Records for the exercise:

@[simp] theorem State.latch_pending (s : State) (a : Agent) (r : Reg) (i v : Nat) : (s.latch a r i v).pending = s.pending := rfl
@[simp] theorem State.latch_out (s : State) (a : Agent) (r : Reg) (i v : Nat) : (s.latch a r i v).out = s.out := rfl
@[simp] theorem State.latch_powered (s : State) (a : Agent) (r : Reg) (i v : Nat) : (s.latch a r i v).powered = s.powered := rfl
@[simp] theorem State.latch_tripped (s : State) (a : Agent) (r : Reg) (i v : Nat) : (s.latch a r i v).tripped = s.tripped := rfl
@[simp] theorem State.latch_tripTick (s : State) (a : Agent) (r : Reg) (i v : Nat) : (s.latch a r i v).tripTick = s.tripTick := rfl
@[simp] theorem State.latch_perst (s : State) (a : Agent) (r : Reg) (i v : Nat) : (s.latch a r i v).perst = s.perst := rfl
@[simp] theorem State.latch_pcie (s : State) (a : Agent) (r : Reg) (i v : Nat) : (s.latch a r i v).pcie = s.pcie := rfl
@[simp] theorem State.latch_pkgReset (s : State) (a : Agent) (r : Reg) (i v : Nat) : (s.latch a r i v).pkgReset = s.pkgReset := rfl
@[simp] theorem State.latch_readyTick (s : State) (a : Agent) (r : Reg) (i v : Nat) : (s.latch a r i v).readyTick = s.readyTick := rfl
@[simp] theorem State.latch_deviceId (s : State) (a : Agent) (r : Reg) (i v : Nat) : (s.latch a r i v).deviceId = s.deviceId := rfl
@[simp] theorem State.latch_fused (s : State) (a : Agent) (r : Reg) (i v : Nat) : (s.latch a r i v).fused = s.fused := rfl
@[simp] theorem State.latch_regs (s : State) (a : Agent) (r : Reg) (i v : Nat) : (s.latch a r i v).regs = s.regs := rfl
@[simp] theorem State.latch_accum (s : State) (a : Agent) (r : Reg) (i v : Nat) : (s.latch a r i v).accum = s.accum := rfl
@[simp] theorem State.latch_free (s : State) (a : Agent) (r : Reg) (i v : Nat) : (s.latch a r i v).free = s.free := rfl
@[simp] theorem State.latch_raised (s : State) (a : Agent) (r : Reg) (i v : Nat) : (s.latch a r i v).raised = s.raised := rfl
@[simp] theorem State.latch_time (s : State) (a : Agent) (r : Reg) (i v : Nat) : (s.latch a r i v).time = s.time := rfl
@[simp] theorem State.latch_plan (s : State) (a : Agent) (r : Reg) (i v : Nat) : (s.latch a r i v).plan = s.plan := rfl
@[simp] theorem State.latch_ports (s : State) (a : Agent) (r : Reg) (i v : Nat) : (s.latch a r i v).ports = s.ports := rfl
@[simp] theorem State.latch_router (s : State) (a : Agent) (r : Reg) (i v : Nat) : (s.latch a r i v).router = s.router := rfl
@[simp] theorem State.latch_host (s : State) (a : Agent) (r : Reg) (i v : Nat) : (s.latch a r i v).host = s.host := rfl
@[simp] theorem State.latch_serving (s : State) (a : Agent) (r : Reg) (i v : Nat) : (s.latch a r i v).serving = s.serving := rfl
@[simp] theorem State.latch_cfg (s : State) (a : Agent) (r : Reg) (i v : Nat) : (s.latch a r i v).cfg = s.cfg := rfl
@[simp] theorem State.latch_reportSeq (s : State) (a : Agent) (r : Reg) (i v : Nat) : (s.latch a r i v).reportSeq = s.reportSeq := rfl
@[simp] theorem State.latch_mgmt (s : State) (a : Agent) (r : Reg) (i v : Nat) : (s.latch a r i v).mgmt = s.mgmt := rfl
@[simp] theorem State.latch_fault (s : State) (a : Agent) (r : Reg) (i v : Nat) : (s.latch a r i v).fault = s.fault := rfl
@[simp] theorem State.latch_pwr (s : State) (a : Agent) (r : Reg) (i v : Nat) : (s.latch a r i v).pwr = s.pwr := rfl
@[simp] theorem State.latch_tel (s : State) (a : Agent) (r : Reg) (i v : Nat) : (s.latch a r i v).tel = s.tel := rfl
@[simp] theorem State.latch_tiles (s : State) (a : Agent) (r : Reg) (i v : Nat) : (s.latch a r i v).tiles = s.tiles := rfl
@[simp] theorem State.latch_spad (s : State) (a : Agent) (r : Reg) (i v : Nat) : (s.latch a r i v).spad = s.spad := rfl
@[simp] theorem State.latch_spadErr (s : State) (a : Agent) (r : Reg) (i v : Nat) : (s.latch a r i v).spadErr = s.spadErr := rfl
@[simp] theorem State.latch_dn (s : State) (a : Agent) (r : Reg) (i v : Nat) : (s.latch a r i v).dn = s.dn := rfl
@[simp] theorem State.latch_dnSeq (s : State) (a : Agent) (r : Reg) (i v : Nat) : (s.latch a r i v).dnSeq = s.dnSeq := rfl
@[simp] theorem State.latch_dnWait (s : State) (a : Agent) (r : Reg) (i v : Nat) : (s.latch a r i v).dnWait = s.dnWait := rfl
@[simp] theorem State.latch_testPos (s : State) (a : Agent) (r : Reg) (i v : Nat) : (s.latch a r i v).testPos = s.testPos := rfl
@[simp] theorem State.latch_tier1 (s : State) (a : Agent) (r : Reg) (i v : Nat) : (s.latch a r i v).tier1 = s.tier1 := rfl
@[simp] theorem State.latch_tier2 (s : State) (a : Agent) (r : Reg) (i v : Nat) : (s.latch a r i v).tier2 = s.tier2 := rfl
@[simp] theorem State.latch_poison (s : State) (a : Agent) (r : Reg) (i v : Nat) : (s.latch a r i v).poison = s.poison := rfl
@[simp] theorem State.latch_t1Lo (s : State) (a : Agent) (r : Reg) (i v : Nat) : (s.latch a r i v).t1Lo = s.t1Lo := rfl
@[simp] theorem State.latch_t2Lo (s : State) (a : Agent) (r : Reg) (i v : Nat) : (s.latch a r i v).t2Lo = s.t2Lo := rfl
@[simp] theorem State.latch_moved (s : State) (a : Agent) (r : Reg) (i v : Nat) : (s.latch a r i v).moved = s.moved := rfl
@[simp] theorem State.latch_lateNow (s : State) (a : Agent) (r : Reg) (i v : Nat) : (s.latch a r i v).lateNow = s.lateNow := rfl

Prompt: Type out the records again exactly, line for line.

Solution to this exercise:
@[simp] theorem State.latch_pending (s : State) (a : Agent) (r : Reg) (i v : Nat) : (s.latch a r i v).pending = s.pending := rfl
@[simp] theorem State.latch_out (s : State) (a : Agent) (r : Reg) (i v : Nat) : (s.latch a r i v).out = s.out := rfl
@[simp] theorem State.latch_powered (s : State) (a : Agent) (r : Reg) (i v : Nat) : (s.latch a r i v).powered = s.powered := rfl
@[simp] theorem State.latch_tripped (s : State) (a : Agent) (r : Reg) (i v : Nat) : (s.latch a r i v).tripped = s.tripped := rfl
@[simp] theorem State.latch_tripTick (s : State) (a : Agent) (r : Reg) (i v : Nat) : (s.latch a r i v).tripTick = s.tripTick := rfl
@[simp] theorem State.latch_perst (s : State) (a : Agent) (r : Reg) (i v : Nat) : (s.latch a r i v).perst = s.perst := rfl
@[simp] theorem State.latch_pcie (s : State) (a : Agent) (r : Reg) (i v : Nat) : (s.latch a r i v).pcie = s.pcie := rfl
@[simp] theorem State.latch_pkgReset (s : State) (a : Agent) (r : Reg) (i v : Nat) : (s.latch a r i v).pkgReset = s.pkgReset := rfl
@[simp] theorem State.latch_readyTick (s : State) (a : Agent) (r : Reg) (i v : Nat) : (s.latch a r i v).readyTick = s.readyTick := rfl
@[simp] theorem State.latch_deviceId (s : State) (a : Agent) (r : Reg) (i v : Nat) : (s.latch a r i v).deviceId = s.deviceId := rfl
@[simp] theorem State.latch_fused (s : State) (a : Agent) (r : Reg) (i v : Nat) : (s.latch a r i v).fused = s.fused := rfl
@[simp] theorem State.latch_regs (s : State) (a : Agent) (r : Reg) (i v : Nat) : (s.latch a r i v).regs = s.regs := rfl
@[simp] theorem State.latch_accum (s : State) (a : Agent) (r : Reg) (i v : Nat) : (s.latch a r i v).accum = s.accum := rfl
@[simp] theorem State.latch_free (s : State) (a : Agent) (r : Reg) (i v : Nat) : (s.latch a r i v).free = s.free := rfl
@[simp] theorem State.latch_raised (s : State) (a : Agent) (r : Reg) (i v : Nat) : (s.latch a r i v).raised = s.raised := rfl
@[simp] theorem State.latch_time (s : State) (a : Agent) (r : Reg) (i v : Nat) : (s.latch a r i v).time = s.time := rfl
@[simp] theorem State.latch_plan (s : State) (a : Agent) (r : Reg) (i v : Nat) : (s.latch a r i v).plan = s.plan := rfl
@[simp] theorem State.latch_ports (s : State) (a : Agent) (r : Reg) (i v : Nat) : (s.latch a r i v).ports = s.ports := rfl
@[simp] theorem State.latch_router (s : State) (a : Agent) (r : Reg) (i v : Nat) : (s.latch a r i v).router = s.router := rfl
@[simp] theorem State.latch_host (s : State) (a : Agent) (r : Reg) (i v : Nat) : (s.latch a r i v).host = s.host := rfl
@[simp] theorem State.latch_serving (s : State) (a : Agent) (r : Reg) (i v : Nat) : (s.latch a r i v).serving = s.serving := rfl
@[simp] theorem State.latch_cfg (s : State) (a : Agent) (r : Reg) (i v : Nat) : (s.latch a r i v).cfg = s.cfg := rfl
@[simp] theorem State.latch_reportSeq (s : State) (a : Agent) (r : Reg) (i v : Nat) : (s.latch a r i v).reportSeq = s.reportSeq := rfl
@[simp] theorem State.latch_mgmt (s : State) (a : Agent) (r : Reg) (i v : Nat) : (s.latch a r i v).mgmt = s.mgmt := rfl
@[simp] theorem State.latch_fault (s : State) (a : Agent) (r : Reg) (i v : Nat) : (s.latch a r i v).fault = s.fault := rfl
@[simp] theorem State.latch_pwr (s : State) (a : Agent) (r : Reg) (i v : Nat) : (s.latch a r i v).pwr = s.pwr := rfl
@[simp] theorem State.latch_tel (s : State) (a : Agent) (r : Reg) (i v : Nat) : (s.latch a r i v).tel = s.tel := rfl
@[simp] theorem State.latch_tiles (s : State) (a : Agent) (r : Reg) (i v : Nat) : (s.latch a r i v).tiles = s.tiles := rfl
@[simp] theorem State.latch_spad (s : State) (a : Agent) (r : Reg) (i v : Nat) : (s.latch a r i v).spad = s.spad := rfl
@[simp] theorem State.latch_spadErr (s : State) (a : Agent) (r : Reg) (i v : Nat) : (s.latch a r i v).spadErr = s.spadErr := rfl
@[simp] theorem State.latch_dn (s : State) (a : Agent) (r : Reg) (i v : Nat) : (s.latch a r i v).dn = s.dn := rfl
@[simp] theorem State.latch_dnSeq (s : State) (a : Agent) (r : Reg) (i v : Nat) : (s.latch a r i v).dnSeq = s.dnSeq := rfl
@[simp] theorem State.latch_dnWait (s : State) (a : Agent) (r : Reg) (i v : Nat) : (s.latch a r i v).dnWait = s.dnWait := rfl
@[simp] theorem State.latch_testPos (s : State) (a : Agent) (r : Reg) (i v : Nat) : (s.latch a r i v).testPos = s.testPos := rfl
@[simp] theorem State.latch_tier1 (s : State) (a : Agent) (r : Reg) (i v : Nat) : (s.latch a r i v).tier1 = s.tier1 := rfl
@[simp] theorem State.latch_tier2 (s : State) (a : Agent) (r : Reg) (i v : Nat) : (s.latch a r i v).tier2 = s.tier2 := rfl
@[simp] theorem State.latch_poison (s : State) (a : Agent) (r : Reg) (i v : Nat) : (s.latch a r i v).poison = s.poison := rfl
@[simp] theorem State.latch_t1Lo (s : State) (a : Agent) (r : Reg) (i v : Nat) : (s.latch a r i v).t1Lo = s.t1Lo := rfl
@[simp] theorem State.latch_t2Lo (s : State) (a : Agent) (r : Reg) (i v : Nat) : (s.latch a r i v).t2Lo = s.t2Lo := rfl
@[simp] theorem State.latch_moved (s : State) (a : Agent) (r : Reg) (i v : Nat) : (s.latch a r i v).moved = s.moved := rfl
@[simp] theorem State.latch_lateNow (s : State) (a : Agent) (r : Reg) (i v : Nat) : (s.latch a r i v).lateNow = s.lateNow := rfl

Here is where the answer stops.